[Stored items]

※

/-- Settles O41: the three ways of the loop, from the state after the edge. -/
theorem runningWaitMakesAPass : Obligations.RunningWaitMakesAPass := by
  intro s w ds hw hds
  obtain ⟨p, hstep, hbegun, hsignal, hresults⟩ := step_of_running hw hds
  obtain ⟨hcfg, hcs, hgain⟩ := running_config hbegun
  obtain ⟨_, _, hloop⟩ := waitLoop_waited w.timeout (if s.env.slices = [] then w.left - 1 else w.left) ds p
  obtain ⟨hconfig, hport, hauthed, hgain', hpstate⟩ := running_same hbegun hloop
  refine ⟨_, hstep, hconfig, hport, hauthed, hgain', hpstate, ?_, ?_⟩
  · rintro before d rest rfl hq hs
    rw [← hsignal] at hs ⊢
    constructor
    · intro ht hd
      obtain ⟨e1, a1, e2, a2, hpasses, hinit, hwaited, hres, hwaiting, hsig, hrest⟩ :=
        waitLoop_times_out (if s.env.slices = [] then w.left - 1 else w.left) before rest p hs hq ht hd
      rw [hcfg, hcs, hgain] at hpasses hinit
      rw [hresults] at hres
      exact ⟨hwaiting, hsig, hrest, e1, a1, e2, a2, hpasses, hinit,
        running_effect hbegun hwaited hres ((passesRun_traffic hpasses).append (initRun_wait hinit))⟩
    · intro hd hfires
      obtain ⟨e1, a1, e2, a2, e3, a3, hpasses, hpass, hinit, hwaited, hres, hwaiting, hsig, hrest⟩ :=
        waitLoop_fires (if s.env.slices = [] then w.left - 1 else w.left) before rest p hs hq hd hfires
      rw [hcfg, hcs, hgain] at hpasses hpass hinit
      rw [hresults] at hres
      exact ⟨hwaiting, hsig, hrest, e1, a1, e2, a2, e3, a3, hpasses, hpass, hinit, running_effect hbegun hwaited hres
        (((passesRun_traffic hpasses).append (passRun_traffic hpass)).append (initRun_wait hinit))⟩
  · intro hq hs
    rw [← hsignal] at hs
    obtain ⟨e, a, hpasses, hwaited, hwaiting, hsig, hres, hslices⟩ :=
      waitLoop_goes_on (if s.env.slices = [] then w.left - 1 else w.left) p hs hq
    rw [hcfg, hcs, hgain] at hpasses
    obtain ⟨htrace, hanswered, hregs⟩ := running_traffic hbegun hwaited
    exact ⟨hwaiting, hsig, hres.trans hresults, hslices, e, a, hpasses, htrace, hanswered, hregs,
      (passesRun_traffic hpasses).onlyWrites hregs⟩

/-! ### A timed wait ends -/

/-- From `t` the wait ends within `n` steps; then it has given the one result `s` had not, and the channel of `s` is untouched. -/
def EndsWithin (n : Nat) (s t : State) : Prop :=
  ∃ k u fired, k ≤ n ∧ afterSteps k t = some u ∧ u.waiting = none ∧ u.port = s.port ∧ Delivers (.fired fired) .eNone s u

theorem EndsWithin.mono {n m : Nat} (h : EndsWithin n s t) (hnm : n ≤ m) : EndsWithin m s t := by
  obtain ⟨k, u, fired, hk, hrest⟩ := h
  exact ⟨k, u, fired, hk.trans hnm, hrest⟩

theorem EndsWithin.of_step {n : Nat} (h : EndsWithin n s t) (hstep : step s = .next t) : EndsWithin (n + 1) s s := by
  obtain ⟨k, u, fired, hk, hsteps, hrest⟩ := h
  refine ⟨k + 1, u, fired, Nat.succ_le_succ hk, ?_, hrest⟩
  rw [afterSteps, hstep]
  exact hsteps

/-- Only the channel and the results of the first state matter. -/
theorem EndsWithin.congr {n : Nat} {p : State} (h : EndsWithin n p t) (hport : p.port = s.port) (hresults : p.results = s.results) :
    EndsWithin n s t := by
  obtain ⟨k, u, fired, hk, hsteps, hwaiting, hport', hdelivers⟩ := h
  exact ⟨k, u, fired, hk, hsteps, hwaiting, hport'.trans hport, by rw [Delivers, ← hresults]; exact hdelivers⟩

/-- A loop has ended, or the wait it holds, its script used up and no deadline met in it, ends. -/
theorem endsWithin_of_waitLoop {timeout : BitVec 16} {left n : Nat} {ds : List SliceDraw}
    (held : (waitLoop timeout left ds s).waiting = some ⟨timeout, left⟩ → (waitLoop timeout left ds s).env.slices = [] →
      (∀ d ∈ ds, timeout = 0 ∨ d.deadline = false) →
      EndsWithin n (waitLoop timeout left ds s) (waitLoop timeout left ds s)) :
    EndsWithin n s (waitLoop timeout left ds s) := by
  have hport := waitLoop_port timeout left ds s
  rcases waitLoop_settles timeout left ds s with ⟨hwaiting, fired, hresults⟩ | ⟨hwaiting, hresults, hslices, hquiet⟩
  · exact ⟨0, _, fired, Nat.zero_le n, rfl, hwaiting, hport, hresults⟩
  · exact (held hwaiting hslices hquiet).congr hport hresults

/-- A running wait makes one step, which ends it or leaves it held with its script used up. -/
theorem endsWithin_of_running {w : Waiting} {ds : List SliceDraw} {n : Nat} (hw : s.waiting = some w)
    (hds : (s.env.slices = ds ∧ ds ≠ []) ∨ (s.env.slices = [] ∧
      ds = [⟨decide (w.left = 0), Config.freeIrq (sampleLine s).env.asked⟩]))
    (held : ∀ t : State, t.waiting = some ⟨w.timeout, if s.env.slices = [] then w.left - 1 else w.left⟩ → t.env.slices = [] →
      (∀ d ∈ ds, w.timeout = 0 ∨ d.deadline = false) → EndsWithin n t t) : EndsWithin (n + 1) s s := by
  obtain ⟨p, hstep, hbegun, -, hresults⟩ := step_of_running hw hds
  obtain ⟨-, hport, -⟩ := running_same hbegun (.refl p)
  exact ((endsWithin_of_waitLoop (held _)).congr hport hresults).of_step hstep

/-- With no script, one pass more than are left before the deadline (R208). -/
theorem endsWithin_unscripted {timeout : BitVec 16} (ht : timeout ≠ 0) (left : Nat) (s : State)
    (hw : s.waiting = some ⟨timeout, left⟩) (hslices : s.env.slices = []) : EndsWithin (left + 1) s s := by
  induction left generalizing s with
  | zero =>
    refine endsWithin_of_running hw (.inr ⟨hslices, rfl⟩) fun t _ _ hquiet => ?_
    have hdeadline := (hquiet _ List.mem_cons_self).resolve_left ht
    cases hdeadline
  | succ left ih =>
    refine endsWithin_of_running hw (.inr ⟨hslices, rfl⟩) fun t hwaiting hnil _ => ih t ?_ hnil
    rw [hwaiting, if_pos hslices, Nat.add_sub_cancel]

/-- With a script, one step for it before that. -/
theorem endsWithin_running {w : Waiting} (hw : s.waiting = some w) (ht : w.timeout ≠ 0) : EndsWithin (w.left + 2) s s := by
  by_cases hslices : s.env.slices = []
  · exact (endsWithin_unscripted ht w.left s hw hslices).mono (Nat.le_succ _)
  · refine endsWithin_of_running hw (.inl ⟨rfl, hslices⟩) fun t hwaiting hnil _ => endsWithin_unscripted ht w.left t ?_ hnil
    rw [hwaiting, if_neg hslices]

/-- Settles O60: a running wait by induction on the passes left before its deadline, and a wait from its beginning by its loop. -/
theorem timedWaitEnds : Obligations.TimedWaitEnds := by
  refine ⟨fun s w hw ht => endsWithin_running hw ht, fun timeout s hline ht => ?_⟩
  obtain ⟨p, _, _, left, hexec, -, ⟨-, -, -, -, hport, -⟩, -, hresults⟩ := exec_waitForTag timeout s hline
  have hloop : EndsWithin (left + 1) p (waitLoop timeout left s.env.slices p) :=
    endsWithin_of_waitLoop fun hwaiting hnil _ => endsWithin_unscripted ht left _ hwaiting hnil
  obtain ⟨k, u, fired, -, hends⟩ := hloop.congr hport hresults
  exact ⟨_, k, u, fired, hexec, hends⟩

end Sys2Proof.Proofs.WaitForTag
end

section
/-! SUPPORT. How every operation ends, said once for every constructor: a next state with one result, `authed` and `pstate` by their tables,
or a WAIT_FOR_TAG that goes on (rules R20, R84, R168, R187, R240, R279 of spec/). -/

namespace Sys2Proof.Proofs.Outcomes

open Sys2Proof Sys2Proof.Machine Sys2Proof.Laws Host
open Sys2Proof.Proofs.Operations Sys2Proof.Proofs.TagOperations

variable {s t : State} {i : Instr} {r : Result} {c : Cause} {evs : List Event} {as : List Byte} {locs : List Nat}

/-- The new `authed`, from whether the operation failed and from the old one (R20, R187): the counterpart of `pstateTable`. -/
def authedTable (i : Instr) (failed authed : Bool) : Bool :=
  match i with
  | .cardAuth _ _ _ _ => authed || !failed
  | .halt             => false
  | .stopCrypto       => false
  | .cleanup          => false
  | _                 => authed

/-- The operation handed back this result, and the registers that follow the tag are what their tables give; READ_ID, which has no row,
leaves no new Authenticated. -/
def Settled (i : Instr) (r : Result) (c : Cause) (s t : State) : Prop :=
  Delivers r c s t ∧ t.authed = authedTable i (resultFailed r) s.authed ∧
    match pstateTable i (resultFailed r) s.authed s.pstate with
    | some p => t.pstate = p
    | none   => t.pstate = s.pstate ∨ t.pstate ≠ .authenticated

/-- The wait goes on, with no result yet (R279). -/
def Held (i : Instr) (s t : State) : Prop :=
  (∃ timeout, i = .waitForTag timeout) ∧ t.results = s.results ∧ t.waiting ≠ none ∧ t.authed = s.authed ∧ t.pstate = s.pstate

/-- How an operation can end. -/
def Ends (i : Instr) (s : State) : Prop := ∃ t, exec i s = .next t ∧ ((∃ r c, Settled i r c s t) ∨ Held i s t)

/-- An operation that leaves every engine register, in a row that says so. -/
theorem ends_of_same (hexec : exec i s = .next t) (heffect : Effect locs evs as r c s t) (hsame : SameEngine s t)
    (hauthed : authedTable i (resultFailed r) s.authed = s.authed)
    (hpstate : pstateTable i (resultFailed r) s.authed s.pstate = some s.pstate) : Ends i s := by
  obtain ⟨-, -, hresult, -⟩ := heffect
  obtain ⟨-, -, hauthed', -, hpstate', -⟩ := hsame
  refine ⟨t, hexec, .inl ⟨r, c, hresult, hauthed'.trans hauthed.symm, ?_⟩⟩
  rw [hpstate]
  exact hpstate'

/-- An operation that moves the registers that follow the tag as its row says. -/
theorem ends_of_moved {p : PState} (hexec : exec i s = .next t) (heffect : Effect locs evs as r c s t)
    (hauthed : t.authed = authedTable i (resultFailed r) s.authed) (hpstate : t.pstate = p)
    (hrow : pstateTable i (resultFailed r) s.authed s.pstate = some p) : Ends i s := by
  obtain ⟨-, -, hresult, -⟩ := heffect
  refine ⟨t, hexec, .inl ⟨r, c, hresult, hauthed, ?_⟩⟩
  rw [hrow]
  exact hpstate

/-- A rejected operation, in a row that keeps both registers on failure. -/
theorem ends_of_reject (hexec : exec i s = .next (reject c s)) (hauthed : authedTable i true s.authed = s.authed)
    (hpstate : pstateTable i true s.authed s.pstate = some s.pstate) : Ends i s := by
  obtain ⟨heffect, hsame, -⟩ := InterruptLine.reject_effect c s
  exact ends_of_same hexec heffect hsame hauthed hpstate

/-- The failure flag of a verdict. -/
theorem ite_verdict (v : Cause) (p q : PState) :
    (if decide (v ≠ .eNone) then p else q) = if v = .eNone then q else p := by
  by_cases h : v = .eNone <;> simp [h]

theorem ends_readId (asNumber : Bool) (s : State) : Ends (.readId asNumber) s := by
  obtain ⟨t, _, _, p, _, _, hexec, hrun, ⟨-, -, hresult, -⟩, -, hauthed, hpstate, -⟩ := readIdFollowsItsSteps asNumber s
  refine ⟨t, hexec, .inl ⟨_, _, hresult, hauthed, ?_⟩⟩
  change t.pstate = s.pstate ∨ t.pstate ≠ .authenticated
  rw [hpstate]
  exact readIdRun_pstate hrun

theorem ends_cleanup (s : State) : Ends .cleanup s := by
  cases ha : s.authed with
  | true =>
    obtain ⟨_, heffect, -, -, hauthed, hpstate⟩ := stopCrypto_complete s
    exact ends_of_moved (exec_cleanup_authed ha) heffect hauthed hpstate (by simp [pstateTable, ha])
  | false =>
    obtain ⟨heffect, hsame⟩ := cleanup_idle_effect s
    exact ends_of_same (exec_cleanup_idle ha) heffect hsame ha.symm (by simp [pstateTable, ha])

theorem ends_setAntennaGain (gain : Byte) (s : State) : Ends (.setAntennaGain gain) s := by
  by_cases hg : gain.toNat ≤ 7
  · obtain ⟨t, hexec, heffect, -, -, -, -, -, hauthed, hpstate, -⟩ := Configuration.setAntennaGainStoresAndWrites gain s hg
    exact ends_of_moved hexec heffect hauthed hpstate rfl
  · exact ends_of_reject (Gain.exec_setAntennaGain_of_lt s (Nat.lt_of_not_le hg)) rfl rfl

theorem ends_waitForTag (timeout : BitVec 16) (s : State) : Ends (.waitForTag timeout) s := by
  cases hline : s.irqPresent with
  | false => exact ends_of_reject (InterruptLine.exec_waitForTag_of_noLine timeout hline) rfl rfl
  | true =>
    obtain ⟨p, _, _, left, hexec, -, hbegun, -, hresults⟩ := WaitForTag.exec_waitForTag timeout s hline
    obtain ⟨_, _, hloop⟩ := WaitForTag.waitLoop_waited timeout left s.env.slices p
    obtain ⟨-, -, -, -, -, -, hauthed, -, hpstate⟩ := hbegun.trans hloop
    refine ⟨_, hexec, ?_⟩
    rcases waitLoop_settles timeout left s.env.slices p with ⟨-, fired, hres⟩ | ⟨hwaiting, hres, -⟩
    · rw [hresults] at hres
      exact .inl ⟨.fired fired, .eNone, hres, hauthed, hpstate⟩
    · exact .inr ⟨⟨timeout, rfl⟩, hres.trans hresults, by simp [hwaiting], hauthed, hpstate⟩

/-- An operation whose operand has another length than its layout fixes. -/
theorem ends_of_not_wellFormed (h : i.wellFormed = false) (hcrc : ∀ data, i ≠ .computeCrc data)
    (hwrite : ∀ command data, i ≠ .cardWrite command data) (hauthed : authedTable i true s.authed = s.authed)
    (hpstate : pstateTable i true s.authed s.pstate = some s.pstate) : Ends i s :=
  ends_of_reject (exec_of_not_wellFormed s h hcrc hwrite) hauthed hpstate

※

- [WHAT IS EXPECTED]:
Copy the records above faithfully. Begin at their first line, end at the line containing "obtain ⟨hcfg, hcs, hgain⟩", and include nothing else.

- [EXPECTED OUTPUT]:
/-- Settles O41: the three ways of the loop, from the state after the edge. -/
theorem runningWaitMakesAPass : Obligations.RunningWaitMakesAPass := by
  intro s w ds hw hds
  obtain ⟨p, hstep, hbegun, hsignal, hresults⟩ := step_of_running hw hds
  obtain ⟨hcfg, hcs, hgain⟩ := running_config hbegun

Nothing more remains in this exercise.